# Torkoal vs. Numel (+ team help)?



## Callie (Feb 25, 2012)

I've been playing Pokemon Sapphire and I'm wondering, which pokemon should I go with? Torkoal or Numel? I definitely want a fire type. Currently my team is Breloom, Mashtomp, and Swellow. I'm also wondering, should I add a Grimer I just caught to my team? And also, what electric type do you recommend? Thanks.


----------



## Jake (Feb 25, 2012)

Electric; I'd say Chinchou/Electabuzz
I wouldn't add Grimer to your team.

For Numel or Torkoal;
Torkoal for defence
Numel for attack. 
Personally I'd pick Torkoal, isn't dual type, so wont take double damage from water attacks. And I prefer defence over attack


----------



## twinkinator (Feb 25, 2012)

Numel IMO. Camerupt (evolved form) is a useful asset I think I always had on my team. It's been too long since I played my Sapphire. I do remember it can learn Fissure, which is a 30% hit rate and is a 1-hit kill. Earthquake and Lava Plume or Flamethrower or some other strong fire move can also be learned.

Swellow and Marshtomp will be very deadly if you keep leveling them up.

As for an electric type, Magneton, Lanturn, or maybe Manectric (never used one) would be good. Grimer I would say is unnecessary, since most things weak to poison are also weak to a multitude of other things. Depending on where you are in the game, Regirock or Regice could be nice additions. I would definitely recommend Rayquaza when you catch it.


----------



## MDofDarkheart (Feb 26, 2012)

Numel, when Evolved it's an awesome Camerupt!
I go with Chinchou or Elekid since the evolves are Cool!

Grimer is not needed since it's type is poison and there are other types that poison weakness monsters are weak too.

I like the rest of you team though.
Hmmmm that's only 5 pokemon though.

1. Numel
2. Breloom
3. Marshtomp
4. Swellow
5. (your electric choose)
6. ( not desided )


----------



## Yokie (Feb 26, 2012)

Torkoal is a good addition to your team, pick it.

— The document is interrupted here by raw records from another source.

-- ==== Sys2Proof/Syntax.lean ====
section
/-! DEFINITION. The commands of the block: one constructor for each row of the opcode table, in the table's order,
with the row's summary and rule. -/

namespace Sys2Proof
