-- ==== Sys2Proof/Machine/StDma.lean ====
section
/-! DEFINITION. The state of the DMA engines (chapter 18) and of the instances beside their configuration: states,
generations, translation, device memory and dirty logging (chapter 19). -/

namespace Sys2Proof.Machine
open Sys2Proof

/-- Channel states in the order of DMA_CH_STATUS.state. -/
inductive ChSt where
  | disabled
  | idle
  | active
  | pausing
  | paused
  | halted
  | bmeOff
  | error
  deriving DecidableEq, Repr

/-- A descriptor address with its space: sys true is system space (DMA_CH_NEXT). -/
structure DAddr where
  sys : Bool := false
  /-- Bits [63:5]. -/
  addr : BitVec 59 := 0
  deriving DecidableEq, Repr

/-- DMA_CH_CFG. -/
structure ChCfg where
  priority : BitVec 3 := 7
  intEq : Bool := false
  intThread : Bool := false
  thread : BitVec 9 := 0
  unitBit : BitVec 3 := 0
  deriving DecidableEq, Repr

/-- A burst issued and not yet written (R424): source offset from the descriptor's start, and length. -/
structure Burst where
  src : Nat
  len : Nat
  deriving DecidableEq, Repr

/-- A descriptor as it was read: its 32 bytes. -/
abbrev Desc := BitVec 256

/-- One DMA channel: its registers and what it has in hand (chapter 18). -/
structure Dch where
  next : DAddr := {}
  cfg : ChCfg := {}
  enable : Bool := false
  pause : Bool := false
  st : ChSt := .disabled
  kick : Bool := false
  srcSys : Bool := false
  dstSys : Bool := false
  reason : W16 := 0
  arm : Bool := false
  reject : Bool := false
  handed : Bool := false
  shNext : DAddr := {}
  shCfg : ChCfg := {}
  curDesc : DAddr := {}
  curSrc : W64 := 0
  curDst : W64 := 0
  remain : BitVec 25 := 0
  idleAt : DAddr := {}
  done : Nat := 0
  /-- The descriptor in hand. -/
  desc : Option Desc := none
  /-- Source address of the next byte to read, and bytes not yet read. -/
  rdSrc : Nat := 0
  rdLeft : Nat := 0
  /-- Bursts issued whose data has not been written, oldest first. -/
  bursts : List Burst := []
  /-- A descriptor read is outstanding at this address; it is the end-mark read (R422). -/
  reading : Option DAddr := none
  endMark : Bool := false
  /-- A descriptor read ahead with own = 1; the read ahead has been made for the descriptor in hand (R422). -/
  ahead : Option Desc := none
  aheadDone : Bool := false
  /-- A hand-over came while a descriptor was being read: that read is dropped when it returns (R428). -/
  dropRead : Bool := false
  /-- State kept at a bus-error stop (R431, R432). -/
  kept : ChSt := .disabled
  /-- State before BME_OFF (R429). -/
  before : ChSt := .disabled
  deriving DecidableEq, Repr

/-- Engine states. -/
inductive EngSt where
  | running
  | halting
  | halted
  deriving DecidableEq, Repr

/-- One DMA engine (chapter 18). -/
structure Dma where
  st : EngSt := .running
  errWrite : Bool := false
  errSys : Bool := false
  cause : BitVec 4 := 0
  gen : BitVec 12 := 0
  errAddr : W64 := 0
  hostMask : W32 := 0xFFFF0000#32
  haltCount : Nat := 0
  rThread : BitVec 9 := 0
  rUnit : BitVec 3 := 0
  rEnable : Bool := false
  chans : Tab Dch := []
  /-- Channel last served, per priority level (R424). -/
  served : Tab Nat := []
  /-- Reads outstanding when the engine stopped, that have neither completed nor timed out (R431). -/
  ending : Nat := 0
  /-- MONO of the last stop. -/
  stopAt : Nat := 0
  deriving DecidableEq, Repr

/-- An entry of a translation cache (R440). -/
structure XEntry where
  inst : Nat
  gen : BitVec 12
  /-- First instance address of the page, and its size in bytes. -/
  va : Nat
  size : Nat
  pa : Nat
  read : Bool
  write : Bool
  deriving DecidableEq, Repr

/-- A walk in flight (R438). -/
structure Walk where
  inst : Nat
  gen : BitVec 12
  va : Nat
  read : Bool
  write : Bool
  /-- The root it began at: that of its work's epoch (R161). -/
  root : Nat := 0
  /-- Level of the next entry, and the table that holds it. -/
  level : Nat
  table : Nat
  permR : Bool
  permW : Bool
  /-- The root is that of the newest epoch, so the result may be cached (R161). -/
  cache : Bool
  deriving DecidableEq, Repr

/-- A page waiting to be recorded in a dirty log: writer code and page (R446). -/
structure DirtyRec where
  writer : Nat
  page : Nat
  deriving DecidableEq, Repr

/-- The dirty log of an instance (R446-R449). -/
structure Dirty where
  on : Bool := false
  base : Nat := 0
  log2 : BitVec 5 := 0
  mirror : Nat := 0
  pi : W32 := 0
  ci : W32 := 0
  /-- The ring appears full, so writes are held (R448). -/
  held : Bool := false
  ciError : Bool := false
  lost : Bool := false
  waiting : List DirtyRec := []
  deriving DecidableEq, Repr

/-- What an instance has beside its configuration (chapter 19). -/
structure InstDyn where
  detached : Bool := false
  gen : BitVec 12 := 0
  stale : Nat := 0
  xfaults : Nat := 0
  faultReported : Bool := false
  dirty : Dirty := {}
  dirtyRecords : Nat := 0
  /-- Device-memory bushels: block numbers in the home half's pool, in offset order (R442). -/
  blocks : List Nat := []
  /-- Entries fetched from the queues of the instance. -/
  fetches : Nat := 0
  deriving DecidableEq, Repr

/-- A device-memory bushel that a shrink or a DESTROY has taken: work of epochs before `before` still reaches it at its
offset, until the drain ends (R140, R451). -/
structure Leaving where
  inst : Nat
  before : Nat
  index : Nat
  east : Bool
  block : Nat
  deriving DecidableEq, Repr

/-- The instances of the device (chapter 19). -/
structure Insts where
  dyn : Tab InstDyn := []
  /-- Bushels that wait for a drain, then those being zeroed: (half, block); both count as used (R443, R451). -/
  leaving : List Leaving := []
  zeroing : List (Bool × Nat) := []
  cacheWest : List XEntry := []
  cacheEast : List XEntry := []
  walks : List Walk := []
  deriving DecidableEq, Repr

end Sys2Proof.Machine
end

And for an electric type, I'd recommend you pick Manectric.


----------



## Ehingen Guy (Feb 26, 2012)

Torkoal is a good choice for a Fire Pokemon, since it can learn Iron Defense and Overheat, which is one of the strongest Fire attacks in the game.

For an Electric type, I'd go with Manectric.


----------



## SockHead (Feb 26, 2012)

Since you chose Mudkip, you already have a ground type. If it were me, I would choose Torkoal. And instead of adding Grimer to your time, maybe add a Gulpin/Swalot? I know it's pretty good defensively. (But so is Grimer/Muk, so it's really up to your preference) As for and electric type, I always go with Electrike/Manectric. I love their design, and it's just an overall good pokemon.


----------